:: Task item ::
In this exercise, reproduce all the entries that follow exactly.

━━━ Records to use ━━━

/-- The state of the module. -/
structure State where
  /-- the core whose turn it is -/
  core : Core := {}
  /-- the other cores that are not as after reset -/
  others : List Core := []
  clusters : List Cluster := []
  dies : List Die := []
  /-- the package time counter (R9) -/
  time : Nat := 0
  /-- global memory by 56-bit physical address, as performed at an L2 or a home -/
  mem : Memory := []
  l2 : List L2Line := []
  /-- the lines that tile fetch units pin, by die, and those that they hold for a team operation (R256) -/
  pins : List (Nat × Nat) := []
  tileLines : List TileLine := []
  /-- poisoned lines (R192) -/
  poison : List Nat := []
  arrivals : List Arrival := []
  queues : List Queue := []
  /-- completion counters that are not zero (R365) -/
  counters : List (Nat × Word) := []
  launches : List Launch := []
  teams : List Team := []
  saves : List Save := []
  saved : List Saved := []
  ports : Ports := {}
  /-- team and context ids given, launches taken. DESIGN CHOICE: log entry 4. -/
  teamIds : Nat := 1
  ctxIds : Nat := 1
  launchIds : Nat := 1
  /-- the model's own: what moves next, whose turn it is between threads and engines, the next tag, and the counter of
  free values -/
  agenda : List Choice := []
  engTurn : Bool := false
  rr : Nat := 0
  serial : Nat := 1
  free : Nat := 0
deriving DecidableEq, Repr

/-- The reasons for which the machine stops. No meaning raises one: every trap of the spec is a next state. -/
inductive Fault where
  /-- raised by nothing; kept so that the outcome has a fault type. Safe. -/
  | stuck
deriving DecidableEq, Repr

/-- The reasons for which an instruction has no meaning. -/
inductive Refusal where
  /-- raised by an arm of exec that has no meaning yet; safe, since the run stops there -/
  | notModelled (mnemonic : String)
deriving DecidableEq, Repr

/-- The generators as SEED 0 leaves them (R68, R238); written out here so that State depends on no arithmetic. -/
def seedGen (k : Nat) : Word32 :=
  let s : Word32 := BitVec.ofNat 32 (k * 0x9E3779B9)
  if s = 0 then 1 else s

/-- Generators seeded from SEED 0. DESIGN CHOICE: log entry 1. -/
def Gens.seeded : Gens where
  vec := Vector.ofFn fun i => seedGen (i.val + 1)
  row := Vector.ofFn fun i => seedGen (i.val + 65)
  chan := seedGen 129

/-- A core after module reset. The supervisor core is taken as S = 16 (R430). DESIGN CHOICE: log entry 1. -/
def Core.reset (who : Agent) : Core :=
  { who := who
    gens := Gens.seeded
    csr := { carvew := match who with | .sup _ => 16 | .tile _ => 0 } }

/-- The module right after reset: no task runs, every table at its reset value, PSCTL as R421 gives.
DESIGN CHOICE: log entries 1, 8. -/
def State.reset : State :=
  { core := Core.reset (.tile 0)
    ports := { psctl := 0x0BB8151800645F00 } }

end Sys2Proof.Machine
end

━━━

:: Task answer ::
/-- The state of the module. -/
structure State where
  /-- the core whose turn it is -/
  core : Core := {}
  /-- the other cores that are not as after reset -/
  others : List Core := []
  clusters : List Cluster := []
  dies : List Die := []
  /-- the package time counter (R9) -/
  time : Nat := 0
  /-- global memory by 56-bit physical address, as performed at an L2 or a home -/
  mem : Memory := []
  l2 : List L2Line := []
  /-- the lines that tile fetch units pin, by die, and those that they hold for a team operation (R256) -/
  pins : List (Nat × Nat) := []
  tileLines : List TileLine := []
  /-- poisoned lines (R192) -/
  poison : List Nat := []
  arrivals : List Arrival := []
  queues : List Queue := []
  /-- completion counters that are not zero (R365) -/
  counters : List (Nat × Word) := []
  launches : List Launch := []
  teams : List Team := []
  saves : List Save := []
  saved : List Saved := []
  ports : Ports := {}
  /-- team and context ids given, launches taken. DESIGN CHOICE: log entry 4. -/
  teamIds : Nat := 1
  ctxIds : Nat := 1
  launchIds : Nat := 1
  /-- the model's own: what moves next, whose turn it is between threads and engines, the next tag, and the counter of
  free values -/
  agenda : List Choice := []
  engTurn : Bool := false
  rr : Nat := 0
  serial : Nat := 1
  free : Nat := 0
deriving DecidableEq, Repr

/-- The reasons for which the machine stops. No meaning raises one: every trap of the spec is a next state. -/
inductive Fault where
  /-- raised by nothing; kept so that the outcome has a fault type. Safe. -/
  | stuck
deriving DecidableEq, Repr

/-- The reasons for which an instruction has no meaning. -/
inductive Refusal where
  /-- raised by an arm of exec that has no meaning yet; safe, since the run stops there -/
  | notModelled (mnemonic : String)
deriving DecidableEq, Repr

/-- The generators as SEED 0 leaves them (R68, R238); written out here so that State depends on no arithmetic. -/
def seedGen (k : Nat) : Word32 :=
  let s : Word32 := BitVec.ofNat 32 (k * 0x9E3779B9)
  if s = 0 then 1 else s

/-- Generators seeded from SEED 0. DESIGN CHOICE: log entry 1. -/
def Gens.seeded : Gens where
  vec := Vector.ofFn fun i => seedGen (i.val + 1)
  row := Vector.ofFn fun i => seedGen (i.val + 65)
  chan := seedGen 129

/-- A core after module reset. The supervisor core is taken as S = 16 (R430). DESIGN CHOICE: log entry 1. -/
def Core.reset (who : Agent) : Core :=
  { who := who
    gens := Gens.seeded
    csr := { carvew := match who with | .sup _ => 16 | .tile _ => 0 } }

/-- The module right after reset: no task runs, every table at its reset value, PSCTL as R421 gives.
DESIGN CHOICE: log entries 1, 8. -/
def State.reset : State :=
  { core := Core.reset (.tile 0)
    ports := { psctl := 0x0BB8151800645F00 } }

end Sys2Proof.Machine
end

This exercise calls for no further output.